5. The method for intelligent contract bytecode vulnerability detection based on large model simulation stack execution of claim 4, In the fifth step, the control flow analysis expert identity is configured for the large model to obtain a large model of the control flow analysis expert identity, the control flow graph CFG and the variable analysis result are input into the large model of the control flow analysis expert identity for control flow analysis processing to obtain the control flow analysis result, and the specific process is as follows: Fifthly, configuring a control flow analysis expert identity for the large model by using a Prompt engineering to the large model to obtain the large model of the control flow analysis expert identity; fifthly, identifying and obtaining a control flow analysis result by a large model of the data flow analysis expert identity according to the CFG of the control flow graph and the variable analysis result, wherein the specific process is as follows: Step five, step two, a large model of data flow analysis expert identity traverses all nodes and edges in the control flow graph CFG according to the control flow graph CFG and the variable analysis result, identifies an instruction sequence corresponding to the control structure, Fifthly, recording the control state of the related variable by the large model of the data flow analysis expert identity according to the instruction sequence corresponding to the control structure; And fifthly, generating a control flow analysis result by a large model of the data flow analysis expert identity according to the control state of the related variable, wherein the control flow analysis result is expressed as follows by a formula: In the formula, The control conditions are indicated to be such that, The associated instruction sequence representing the new control state, A characteristic of the sequence of instructions is represented, An identifier representing the associated variable, A control state transition mode representing a variable, a source code layer operation explanation corresponding to the control state change represented by a releas, Representing the type of control operation, and Then representing the actual control flow behavior and state change that occurs when the control conditions are satisfied.

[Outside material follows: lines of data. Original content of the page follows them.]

/-- The isolation of the base die of stack st (Tables 12-5 and 12-6): its controller finishes what it has accepted, its engine is
fenced, its commands retire, and its registers are as after a reset (R264, R384). One that is coming back is isolated again. -/
def State.isolateStack (s : State) (st cause : Nat) : State :=
  let cut := fun s : State => s.raise 0x0503 none 0x0301 st (8 + st) cause
  if s.stackCut st then s.when (s.twiState st != 4) fun s => cut ((s.cutLink st).resetStackRegs st)
  else
    let s := (((s.drainStack st).cutLink st).fenceEngine st).blockEpoch
    let s := (s.retireAll fun i => i.unit == 0x0201 && i.index == st).resetStackRegs st
    cut (s.setStack st { s.stack st with confirm := [], openRow := [] })

/-- The isolation of base die st alone: its content is kept where a reset was asked for, and undefined where its clock or link
was lost; its retirement table is loaded again (Table 12-6, R229). One that is isolated already loses its content with its clock. -/
def State.isolateBase (s : State) (st cause : Nat) : State :=
  let s := s.isolateStack st cause
  let s := s.loadRet st s.savedTables
  if cause = 0 then s else s.smearStack st

/-- The enabled partitions with a cluster on Cirque die d. -/
def State.partsOnDie (s : State) (d : Nat) : List Nat :=
  (upFrom 0 64).filter fun p => s.partOn p && (s.partClusters p).any fun g => g / 128 == d

/-- The H-links of all four Cirque dies are lost, none of them REJOINING: a warm reset of the package is due (R382). -/
def State.warmIfLost (s : State) : State :=
  s.when ((upFrom 0 4).all fun d => s.dieCut d && s.twiState (14 + d) != 5) fun s => s.setHub { s.hub with warmDue := true }

/-- A die that is coming back is isolated again (R382, R384): the links that were no longer ISOLATED are so again and the die's
registers are as after a reset; it is logged where none of its links was ISOLATED any more. -/
def State.recutDie (s : State) (d cause : Nat) : State :=
  let back := (dieLinks d).filter fun n => s.twiState n != 4
  s.when (back != []) fun s =>
    let anew := back == dieLinks d
    let s := s.each (upFrom (128 * d) 128) fun s g => s.resetCluster g
    let s := s.each [2 * d, 2 * d + 1] fun s st => s.isolateStack st cause
    let s := s.each back fun s n => s.cutLink n
    (s.when anew fun s => s.raise 0x0503 none 0x0300 d d cause).warmIfLost

/-- The isolation of Cirque die d: its links, the M-links of its stacks, the fence and the reset of what the die holds (R382, R384,
Tables 12-5 and 12-6). -/
def State.isolateDie (s : State) (d cause : Nat) : State :=
  if s.dieCut d then s.recutDie d cause
  else
    let s := s.wakeForReset d
    let ps := s.partsOnDie d
    let s := s.each ps fun s p => (s.resetPartition p).each (s.partClusters p) fun s g => s.abortCluster g
    let s := s.each (upFrom (128 * d) 128) fun s g => s.resetCluster g
    let s := s.each [2 * d, 2 * d + 1] fun s st => s.isolateStack st cause
    let s := s.each (cLinks d ++ [14 + d]) fun s n => s.cutLink n
    let s := (s.zeroMem (firnAddr (128 * d) 0) (128 * sliceSize)).blockEpoch
    let s := (s.setPower { s.power with
      lost := s.power.lost ++ (ps.map fun p => (p, d)).filter (fun e => !s.power.lost.contains e)
      entering := s.power.entering.filter fun e => e != d })
    (s.raise 0x0503 none 0x0300 d d cause).warmIfLost

/-- A link is lost: the partner of an M-link or of a C-link, or the Cirque die of an H-link, is isolated (R382, R383; log entry
51). -/
def State.loseTwi (s : State) (n cause : Nat) : State :=
  match twiPartner n with
  | .inl st => s.isolateBase st cause
  | .inr d => s.isolateDie d cause

/-- TWIAC_CLOCK_LOSS (R382). -/
def execTwiacClockLoss (n : TwiId) (s : State) : Res := .next (s.loseTwi n 1)

/-- A single-die reset of Cirque die d (R382, R384, Table 15-11). -/
def State.resetCirque (s : State) (d : Nat) : State := (s.isolateDie d 0).resetEvent 3 d

/-- A single-die reset of the base die of stack st (R264, R386, Table 15-11). -/
def State.resetBase (s : State) (st : Nat) : State := (s.isolateBase st 0).resetEvent 3 (0x10 + st)

/-- SINGLE_DIE_RESET (R383, R470). -/
def execSingleDieReset (x : DieTarget) (s : State) : Res :=
  .next (match x with
    | .cirque d => s.resetCirque d
    | .base st => s.resetBase st)

/-! ## Rejoining (R387) -/

/-- May Cirque die d rejoin: every link of it is REJOINING? -/
def State.dieReady (s : State) (d : Nat) : Bool := s.dieCut d && (dieLinks d).all fun n => s.twiState n == 5

/-- Are the registers at an offset out of reach: those of an isolated die, but while its links are REJOINING (R384, R387)? The
register that maps the windows is the device's (R218). -/
def State.regGone (s : State) (off : Nat) : Bool :=
  let die := fun d => s.dieCut d && s.twiState (14 + d) != 5
  if 0x400000 ≤ off ∧ off < 0x800000 then die ((off - 0x400000) / 0x100000)
  else if 0x800000 ≤ off ∧ off < 0x1000000 ∧ off ≠ Reg.morHmap 0 then
    let st := (off - 0x800000) / 0x100000
    (s.stackCut st && s.twiState st != 5) || die (st / 2)
  else false

/-- A link enters ACTIVE. -/
def State.joinLink (s : State) (n : Nat) : State :=
  (s.setTwiState n 3).setTwi n { s.twiLink n with cut := false }

/-- A configuration epoch boundary: dies whose links are all REJOINING rejoin (R387). -/
def State.rejoin (s : State) : State :=
  let dies := (upFrom 0 4).filter s.dieReady
  let s := s.each dies fun s d =>
    s.each ((dieLinks d).filter fun n => s.twiState n == 5 &&
      !(decide (8 ≤ n ∧ n < 14) && s.dieCut (cOther n d) && !dies.contains (cOther n d))) fun s n => s.joinLink n
  let s := s.setPower { s.power with oscOff := s.power.oscOff.filter fun d => !dies.contains d }
  s.each ((upFrom 0 8).filter fun n => s.twiState n == 5 && !s.dieCut (n / 2)) fun s n => s.joinLink n

/-! ## Retries and negotiation (R374, R377, R378) -/

/-- The groups that carry traffic: the lowest of those that GMASK allows and that are not excluded, count of them at most. -/
def goodGroups (allowed count : Nat) : Nat :=
  ((onesFrom 0 16 allowed).take count).foldl (fun m g => m + 2 ^ g) 0

/-- A retrain of Twiac link n on the groups that remain (R374, R378, Table 12-8): as many as were negotiated, less those excluded. -/
def State.retrainTwi (s : State) (n : Nat) : State :=
  let count := (s.twiLink n).groups - popCount 16 (s.twiLink n).excluded
  let allow := s.fld (Reg.twiLctrl n) Fld.twiLctrlGmask % 2 ^ twiGroups n
  let ok := (upFrom 0 16).foldl (fun m g => if bit allow g && !bit (s.twiLink n).excluded g then m + 2 ^ g else m) 0
  s.setFld (Reg.twiLstatus n) Fld.twiLstatusGood (goodGroups ok count)

/-- FLIT_RETRY (R374): the sender resends; after 8 failed retries of one flit the group is excluded. -/
def execFlitRetry (n : TwiId) (k : Fin 16) (s : State) : Res :=
  let x := s.twiLink n
  let f := x.fails.get 0 k
  .next (s.when (bit (s.fld (Reg.twiLstatus n) Fld.twiLstatusGood) k) fun s =>
    let s := s.bump (Reg.twiLcrc n)
    if f < 8 then (s.bump (Reg.twiLretry n)).setTwi n { x with fails := x.fails.put 0 k (f + 1) }
    else
      let s := (s.setTwi n { x with fails := x.fails.put 0 k 0, excluded := x.excluded + 2 ^ k.val }).retrainTwi n
      if s.fld (Reg.twiLstatus n) Fld.twiLstatusGood = 0 then s.loseTwi n 2 else s)

/-- The own capability block of Twiac link n (Table 12-3): that of the end towards the hub (log entry 52). -/
def ownBlock (n : Nat) : Bytes :=
  let kind := if n < 14 then 0 else 2
  let b := leBytes 2 0x0C17 ++ leBytes 1 kind ++ [Config.dieGen kind] ++ leBytes 1 2 ++ leBytes 1 1 ++ leBytes 1 (twiGroups n) ++
    leBytes 1 0 ++ leBytes 2 0x3F ++ leBytes 2 4096 ++ List.replicate 48 0
  b ++ leBytes 4 (crc32c b).toNat

/-- The sensor of the partner die of Twiac link n (Table 12-7). -/
def twiSensor (n : Nat) : Nat := match twiPartner n with | .inl st => 4 + st | .inr d => d

/-- An end sends its capability block (R377). -/
def State.sendCaps (s : State) (n : Nat) : State := s.send (.capBlock n (ownBlock n))

/-- The partner's capability block of link n arrives: a link that is DOWN or ISOLATED is brought up by it, and sends its own block too
(R377, R378, R387). A die that sends no temperatures is throttled as at its warning threshold (Table 12-4). -/
def State.receiveCaps (n : Nat) (b : Bytes) (s : State) : State :=
  let x := s.twiLink n
  let st := s.twiState n
  let down := match twiPartner n with | .inl _ => false | .inr d => s.power.railDown.contains d
  s.when (decide (st < 3 ∨ st = 4) && decide (b.length = 64) && !down) fun s =>
    let s := s.when (decide (st < 2 ∨ st = 4)) fun s => s.sendCaps n
    if (crc32c (b.take 60)).toNat ≠ field b 60 4 then
      (s.setTwiState n 2).setTwi n { x with badBlock := true }
    else
      let own := ownBlock n
      let feat := field own 8 2 &&& field b 8 2
      let code := if 2 < field b 7 1 then 2 else field b 7 1
      let gm := popCount 16 (s.fld (Reg.twiLctrl n) Fld.twiLctrlGmask % 2 ^ twiGroups n)
      let groups := min (min (twiGroups n) (field b 6 1)) gm
      let minor := min 1 (field b 5 1)
      let len := min 4096 (field b 10 2)
      let subset := minor != 1 || code != 0 || groups != twiGroups n || len != 4096 || feat != 0x3F
      let bad := field b 4 1 != 2 || feat &&& 15 != 15
      let s := s.setTwi n { x with partner := b, badBlock := false, maxLen := len, groups := min (twiGroups n) (field b 6 1),
                                      fails := [], excluded := 0 }
      let s := s.setReg (Reg.twiLneg n) (BitVec.ofNat 32 (minor + feat * 2 ^ 8 + b2n subset * 2 ^ 24))
      let s := s.when (subset || bad) fun s => s.raise 0x0501 none 0x0060 n n feat
      if bad then (s.setTwiState n 2).loseTwi n 3
      else
        let s := (s.setFld (Reg.twiLstatus n) Fld.twiLstatusSpeed code).retrainTwi n
        let s := s.when (!bit feat 5) fun s => s.setFld (Reg.twiTemp (twiSensor n)) Fld.twiTempStep 1
        s.setTwiState n (if x.cut then 5 else 3)

/-- CAPABILITY_BLOCK_RECEIVE (R377, R378, R387). -/
def execCapabilityBlockReceive (n : TwiId) (b : Bytes) (s : State) : Res := .next (s.receiveCaps n b)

6. The method for detecting the leak of the intelligent contract byte code based on the large model simulation stack execution as claimed in claim 5, wherein in the step six, a variable state transition diagram is constructed according to the data flow analysis result and the control flow analysis result, and the specific process is as follows: step six, taking the target intelligent contract name as the root node of the variable state transition diagram, Step six, according to the data flow analysis result and the control flow analysis result, using all variables identified by the variable analysis as the primary independent variable nodes below the root node, each variable as a primary independent variable node, Step six, constructing a main branch of the variable state transition diagram based on the data flow analysis result, Step six, constructing the thin branches of the variable state transition diagram based on the control flow analysis result, Step six, constructing a variable state transition diagram according to the root node, the primary independent variable node, the main branch of the variable state transition diagram, the thin branch of the variable state transition diagram and the variable state transition diagram.

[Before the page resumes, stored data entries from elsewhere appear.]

-- ==== Sys2Proof/Machine/Recovery.lean ====
section
/-! DEFINITION. The recovery area and its commands, mirror points and generations, partners, restore and attestation (chapter 16;
log entries 85 to 90). -/
namespace Sys2Proof.Machine

/-! ## The recovery area (R477, R478) -/

/-- Bytes of the recovery area of job j. -/
def State.areaBytes (s : State) (j off n : Nat) : Bytes := s.bytes ((s.mirror j).area + off) n

/-- A field of it. -/
def State.area (s : State) (j off n : Nat) : Nat := leNat (s.areaBytes j off n)

/-- Does a range lie wholly within HBM grains owned by job j (R477, Table 13-10)? -/
def State.inHbmOf (s : State) (j a n : Nat) : Bool := decide (regionOf a = some .hbm) && s.rangeFault (some j) a n == none

/-- The address of the recovery directory. -/
def State.recdir (s : State) : Nat := s.reg64 (Reg.glbRecdir 0) % 2 ^ 48 / 32 * 32

/-- The recovery area of job j that the directory names, 0 for none; bits [4:0] of the directory's address are ignored (R477, Table
14-9). -/
def State.areaOf (s : State) (j : Nat) : Nat :=
  let d := s.recdir
  if d = 0 then 0
  else
    let a := leNat (s.bytes (d + 8 * j) 8)
    if a ≠ 0 ∧ s.inHbmOf j a 12288 then a else 0

/-- The Bridge completes a recovery command: CMDSTAT. -/
def State.cmdStat (s : State) (j : Nat) (st : Status) (detail : Nat) : State :=
  s.areaPut j 4 4 (statusCode st + detail % 0x10000 * 0x10000)

/-- The Bridge reads the area of job j and its command word: a reserved command is answered at once (Table 16-2). -/
def State.pollArea (s : State) (j : Nat) : State :=
  let s := (s.when (s.recdir != 0) fun s => s.chargeRange (s.recdir + 8 * j) 8).setMirror j { s.mirror j with area := s.areaOf j }
  let s := s.when ((s.mirror j).area != 0) fun s => s.chargeRange (s.mirror j).area 4
  if (s.mirror j).area = 0 then s.setMirror j { s.mirror j with cmd := 0 }
  else
    let c := s.area j 0 4
    if 4 < c then ((s.areaPut j 0 4 0).cmdStat j .malformed 0).setMirror j { s.mirror j with cmd := 0 }
    else s.setMirror j { s.mirror j with cmd := c }

/-- RECOVERY_POLL (R477). -/
def execRecoveryPoll (s : State) : Res := .next (s.each (upFrom 0 4) State.pollArea)

/-- Runs command c of job j where the Bridge has read it: it accepts the command by writing 0 (Tables 16-1, 16-2). -/
def State.recoveryCmd (s : State) (j c : Nat) (f : State → State) : State :=
  let m := s.mirror j
  s.when (m.cmd == c && m.area != 0) fun s => f ((s.areaPut j 0 4 0).setMirror j { m with cmd := 0 })

/-! ## The layout of a mirror slot (R480 to R482; log entry 86) -/

/-- The optimiser shards of the SHARD entries of job j: kernel, count, state sets by context and stack (Table 16-1). -/
def State.shardPart (s : State) (j ix c st : Nat) : CopyPart :=
  let x := s.area j (0x1000 + 32 * (8 * ix + st)) 32
  let n := bits x 128 32
  { part := 0, stack := st, ctx := c, addr := bits x (64 * (s.headNum c % 2)) 48, size := setSize (bits x 160 8) n
    sel := bits x 160 8, count := n }

/-- The parts of a generation as they stand in the device: shards, control block, head images. -/
def State.ownParts (s : State) (j : Nat) : List CopyPart :=
  let cs := (s.mirror j).ctxs
  let each := fun (f : Nat → Nat → Nat → CopyPart) =>
    (cs.zip (upFrom 0 cs.length)).flatMap fun x => (upFrom 0 8).map fun st => f x.2 x.1 st
  let head : Nat → Nat → Nat → CopyPart := fun _ c st =>
    { part := 1, stack := st, ctx := c, addr := s.slotAddr c st (s.fld (Reg.snpCtxHead c) Fld.snpCtxHeadSlot)
      size := 2 * s.elems c, count := s.elems c }
  each (s.shardPart j) ++ [{ part := 2, size := 512, count := 512 }] ++ each head

/-- Is the region of a mirror in a stack-local window? Then a part of stack st lies in stack st. -/
def State.mirLocal (s : State) (m : Mirror) : Bool := s.winLocal (m.mbase / 2 ^ 37)

/-- The parts laid out one after the other from a base; with split set each stack has its own row, 2^34 bytes apart. -/
def layParts (split : Bool) (base : Nat) : List CopyPart → List CopyPart → List CopyPart
  | _, [] => []
  | before, p :: r =>
    let same := if split then before.filter fun x => x.stack == p.stack else before
    let a := base + (if split then p.stack * 2 ^ 34 else 0) + sumBy CopyPart.size same
    { p with addr := a } :: layParts split base (before ++ [p]) r

/-- Bytes that parts take: in the fullest stack where they are split, else in all. -/
def partsSize (split : Bool) (l : List CopyPart) : Nat :=
  if split then ((upFrom 0 8).map fun st => sumBy CopyPart.size (l.filter fun x => x.stack == st)).foldl max 0
  else sumBy CopyPart.size l

/-- Bytes of a mirror slot: in each stack where the region is split. -/
def State.mirSlot (s : State) (m : Mirror) : Nat := if s.mirLocal m then m.msize / 16 else m.msize / 2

7. The method for detecting the leak of the intelligent contract byte code based on the large model simulation stack execution of claim 6, wherein the predictor in the seventh step comprises an input layer, a rule layer, a core processing layer and an output layer; The core processing layer comprises a feature extraction module and a rule matching module; inputting the variable state transition diagram into a predictor for vulnerability detection processing to obtain a vulnerability detection result, wherein the specific process is as follows: seventhly, inputting the variable state transition diagram to an input layer for standardization processing to obtain a standardized variable state transition diagram; Inputting the standardized variable state transition diagram into a feature extraction module, extracting the state transition feature of the variable by traversing nodes and edges in the diagram by a predictor, Inputting the state transition characteristics of the extracted variables into a rule matching module for matching treatment to obtain a matching result; and seventhly, outputting the matching result as a vulnerability detection result by the output layer.
8. The method for detecting the leak of the intelligent contract byte code based on the large model simulation stack execution according to claim 7, wherein in the step seven, the state transition characteristic of the extracted variable is input into a rule matching module for matching processing, so as to obtain a matching result, and the specific process is as follows: matching the state transition characteristics of the extracted variables with a preset loophole rule set in the rule layer, If a certain feature in the state transition features of the extracted variables meets the judging condition of a certain type of loopholes, marking that the corresponding type of loopholes exist in the contract, outputting a first matching result, The first matching result comprises a vulnerability type, a trigger variable, a state transition path and a vulnerability cause; If all the characteristics in the state transition characteristics of the extracted variables do not meet the judging conditions of a certain type of loopholes, outputting that the intelligent contract loopholes are not detected; The preset vulnerability rule set in the rule layer comprises a permission control defect vulnerability detection rule, an integer overflow vulnerability detection rule and a denial of service vulnerability detection rule.
9. A computer storage medium having stored therein at least one instruction that is loaded and executed by a processor to implement the intelligent contract bytecode vulnerability detection method based on large model simulation stack execution of any one of claims 1 to 8.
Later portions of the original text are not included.